Set down again exactly the lines of the listing below that fall between the line holding "theorem test_syncmatch_S1 : result" and the line holding "theorem test_extTs_V51 : result", inclusive.

Input records:
══════

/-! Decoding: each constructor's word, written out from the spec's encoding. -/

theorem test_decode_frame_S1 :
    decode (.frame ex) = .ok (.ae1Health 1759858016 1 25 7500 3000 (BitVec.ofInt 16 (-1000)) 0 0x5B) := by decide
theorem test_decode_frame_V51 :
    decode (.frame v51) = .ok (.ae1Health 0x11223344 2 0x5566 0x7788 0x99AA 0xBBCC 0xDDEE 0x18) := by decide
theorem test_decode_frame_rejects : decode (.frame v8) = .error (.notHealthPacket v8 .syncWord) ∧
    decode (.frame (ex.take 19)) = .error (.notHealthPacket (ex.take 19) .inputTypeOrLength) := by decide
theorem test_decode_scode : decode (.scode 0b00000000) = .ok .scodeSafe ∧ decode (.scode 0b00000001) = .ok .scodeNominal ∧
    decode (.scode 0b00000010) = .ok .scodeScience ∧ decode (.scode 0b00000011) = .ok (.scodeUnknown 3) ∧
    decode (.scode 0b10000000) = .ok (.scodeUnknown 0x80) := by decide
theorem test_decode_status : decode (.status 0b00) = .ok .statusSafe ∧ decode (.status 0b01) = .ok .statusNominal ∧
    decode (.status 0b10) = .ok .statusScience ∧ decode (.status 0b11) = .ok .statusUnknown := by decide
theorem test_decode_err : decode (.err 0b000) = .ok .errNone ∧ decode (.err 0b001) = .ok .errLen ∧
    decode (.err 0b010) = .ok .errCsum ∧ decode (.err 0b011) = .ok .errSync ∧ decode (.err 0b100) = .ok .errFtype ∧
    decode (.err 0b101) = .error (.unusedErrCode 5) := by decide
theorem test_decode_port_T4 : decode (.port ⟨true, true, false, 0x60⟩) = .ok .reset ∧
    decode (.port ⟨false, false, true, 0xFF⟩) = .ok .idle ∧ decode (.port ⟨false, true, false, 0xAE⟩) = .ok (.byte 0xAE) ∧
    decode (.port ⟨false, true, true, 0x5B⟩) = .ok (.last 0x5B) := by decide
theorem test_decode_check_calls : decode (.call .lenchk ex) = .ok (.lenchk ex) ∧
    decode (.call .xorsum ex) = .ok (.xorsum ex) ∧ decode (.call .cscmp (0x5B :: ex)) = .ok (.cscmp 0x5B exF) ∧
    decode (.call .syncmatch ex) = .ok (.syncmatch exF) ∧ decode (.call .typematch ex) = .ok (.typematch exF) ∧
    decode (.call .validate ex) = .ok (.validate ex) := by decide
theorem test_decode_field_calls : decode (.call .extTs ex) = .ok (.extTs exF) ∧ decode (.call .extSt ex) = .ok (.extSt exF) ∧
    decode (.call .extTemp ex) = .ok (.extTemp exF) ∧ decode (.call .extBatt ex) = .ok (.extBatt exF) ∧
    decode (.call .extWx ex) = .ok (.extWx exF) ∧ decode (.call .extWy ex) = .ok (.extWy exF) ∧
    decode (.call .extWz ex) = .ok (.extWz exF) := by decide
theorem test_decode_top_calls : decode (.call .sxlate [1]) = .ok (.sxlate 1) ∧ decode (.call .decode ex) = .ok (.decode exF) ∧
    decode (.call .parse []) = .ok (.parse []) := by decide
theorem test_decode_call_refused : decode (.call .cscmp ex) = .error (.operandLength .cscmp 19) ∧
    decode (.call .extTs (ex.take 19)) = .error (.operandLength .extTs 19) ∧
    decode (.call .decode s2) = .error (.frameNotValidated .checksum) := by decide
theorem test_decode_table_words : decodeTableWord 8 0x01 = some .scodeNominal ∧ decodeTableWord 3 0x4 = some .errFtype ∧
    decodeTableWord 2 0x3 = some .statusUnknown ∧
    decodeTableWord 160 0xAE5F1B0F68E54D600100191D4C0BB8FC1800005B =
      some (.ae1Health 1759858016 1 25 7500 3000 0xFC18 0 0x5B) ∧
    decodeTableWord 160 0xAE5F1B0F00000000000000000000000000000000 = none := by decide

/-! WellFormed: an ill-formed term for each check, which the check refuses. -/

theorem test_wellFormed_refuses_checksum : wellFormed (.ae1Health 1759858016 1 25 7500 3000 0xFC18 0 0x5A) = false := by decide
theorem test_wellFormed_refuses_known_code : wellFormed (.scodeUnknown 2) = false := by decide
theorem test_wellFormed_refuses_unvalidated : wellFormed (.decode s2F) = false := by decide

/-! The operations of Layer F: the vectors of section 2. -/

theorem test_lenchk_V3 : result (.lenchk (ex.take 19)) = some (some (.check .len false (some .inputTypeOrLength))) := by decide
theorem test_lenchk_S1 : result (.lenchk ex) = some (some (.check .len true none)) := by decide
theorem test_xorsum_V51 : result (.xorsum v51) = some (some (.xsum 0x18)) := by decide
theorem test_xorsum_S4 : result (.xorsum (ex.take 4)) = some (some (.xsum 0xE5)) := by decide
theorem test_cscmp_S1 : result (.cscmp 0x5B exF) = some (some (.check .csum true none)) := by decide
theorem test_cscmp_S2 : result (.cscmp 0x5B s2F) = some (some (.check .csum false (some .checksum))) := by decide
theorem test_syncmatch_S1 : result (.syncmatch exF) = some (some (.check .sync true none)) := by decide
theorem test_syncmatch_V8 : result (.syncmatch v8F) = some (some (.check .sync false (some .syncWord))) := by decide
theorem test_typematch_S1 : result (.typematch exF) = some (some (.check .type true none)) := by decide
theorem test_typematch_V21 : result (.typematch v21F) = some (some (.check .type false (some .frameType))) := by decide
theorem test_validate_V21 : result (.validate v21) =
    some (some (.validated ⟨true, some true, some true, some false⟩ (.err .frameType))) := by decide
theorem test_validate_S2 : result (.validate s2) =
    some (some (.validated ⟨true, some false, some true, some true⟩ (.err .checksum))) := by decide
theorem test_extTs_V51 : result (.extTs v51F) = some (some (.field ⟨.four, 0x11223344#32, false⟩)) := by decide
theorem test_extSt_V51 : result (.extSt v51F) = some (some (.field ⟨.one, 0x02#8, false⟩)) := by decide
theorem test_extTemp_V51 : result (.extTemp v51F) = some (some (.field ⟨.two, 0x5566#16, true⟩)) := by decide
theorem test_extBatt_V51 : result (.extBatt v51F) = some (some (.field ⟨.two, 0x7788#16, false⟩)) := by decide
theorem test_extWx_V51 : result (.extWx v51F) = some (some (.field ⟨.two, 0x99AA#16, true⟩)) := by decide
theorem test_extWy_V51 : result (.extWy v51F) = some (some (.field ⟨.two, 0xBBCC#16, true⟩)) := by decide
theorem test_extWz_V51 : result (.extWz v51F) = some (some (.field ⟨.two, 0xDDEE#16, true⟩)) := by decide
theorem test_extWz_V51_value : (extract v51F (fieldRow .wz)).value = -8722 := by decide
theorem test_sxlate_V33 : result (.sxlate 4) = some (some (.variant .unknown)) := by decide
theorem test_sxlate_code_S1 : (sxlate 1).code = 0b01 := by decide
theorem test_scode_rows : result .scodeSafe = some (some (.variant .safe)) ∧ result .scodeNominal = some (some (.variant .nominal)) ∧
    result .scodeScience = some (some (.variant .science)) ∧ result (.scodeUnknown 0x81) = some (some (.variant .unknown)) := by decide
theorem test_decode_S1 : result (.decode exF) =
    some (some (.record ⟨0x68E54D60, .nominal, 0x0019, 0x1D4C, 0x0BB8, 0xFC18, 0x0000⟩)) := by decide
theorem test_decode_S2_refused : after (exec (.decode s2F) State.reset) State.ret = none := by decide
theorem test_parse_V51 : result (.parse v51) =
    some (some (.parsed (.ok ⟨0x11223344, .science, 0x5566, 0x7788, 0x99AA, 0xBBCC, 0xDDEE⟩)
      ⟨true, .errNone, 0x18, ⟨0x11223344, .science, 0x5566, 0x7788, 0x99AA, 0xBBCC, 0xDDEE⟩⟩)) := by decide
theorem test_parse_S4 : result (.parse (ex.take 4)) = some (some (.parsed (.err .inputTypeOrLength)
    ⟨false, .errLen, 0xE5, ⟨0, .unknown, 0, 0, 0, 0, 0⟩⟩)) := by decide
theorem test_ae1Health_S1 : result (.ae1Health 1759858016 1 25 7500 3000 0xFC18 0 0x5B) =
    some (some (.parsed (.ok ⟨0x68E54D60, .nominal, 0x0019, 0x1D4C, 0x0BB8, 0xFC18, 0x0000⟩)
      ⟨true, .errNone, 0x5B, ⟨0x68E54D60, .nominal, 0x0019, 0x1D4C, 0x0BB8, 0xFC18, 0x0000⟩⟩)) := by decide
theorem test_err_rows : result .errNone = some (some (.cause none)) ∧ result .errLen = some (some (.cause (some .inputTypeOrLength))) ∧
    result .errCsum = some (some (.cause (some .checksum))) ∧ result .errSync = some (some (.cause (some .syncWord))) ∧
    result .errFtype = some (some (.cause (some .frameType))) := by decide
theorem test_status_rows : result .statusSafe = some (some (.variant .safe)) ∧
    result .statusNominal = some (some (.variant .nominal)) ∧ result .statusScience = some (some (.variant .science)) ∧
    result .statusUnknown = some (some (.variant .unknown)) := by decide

══════

Answer:
theorem test_syncmatch_S1 : result (.syncmatch exF) = some (some (.check .sync true none)) := by decide
theorem test_syncmatch_V8 : result (.syncmatch v8F) = some (some (.check .sync false (some .syncWord))) := by decide
theorem test_typematch_S1 : result (.typematch exF) = some (some (.check .type true none)) := by decide
theorem test_typematch_V21 : result (.typematch v21F) = some (some (.check .type false (some .frameType))) := by decide
theorem test_validate_V21 : result (.validate v21) =
    some (some (.validated ⟨true, some true, some true, some false⟩ (.err .frameType))) := by decide
theorem test_validate_S2 : result (.validate s2) =
    some (some (.validated ⟨true, some false, some true, some true⟩ (.err .checksum))) := by decide
theorem test_extTs_V51 : result (.extTs v51F) = some (some (.field ⟨.four, 0x11223344#32, false⟩)) := by decide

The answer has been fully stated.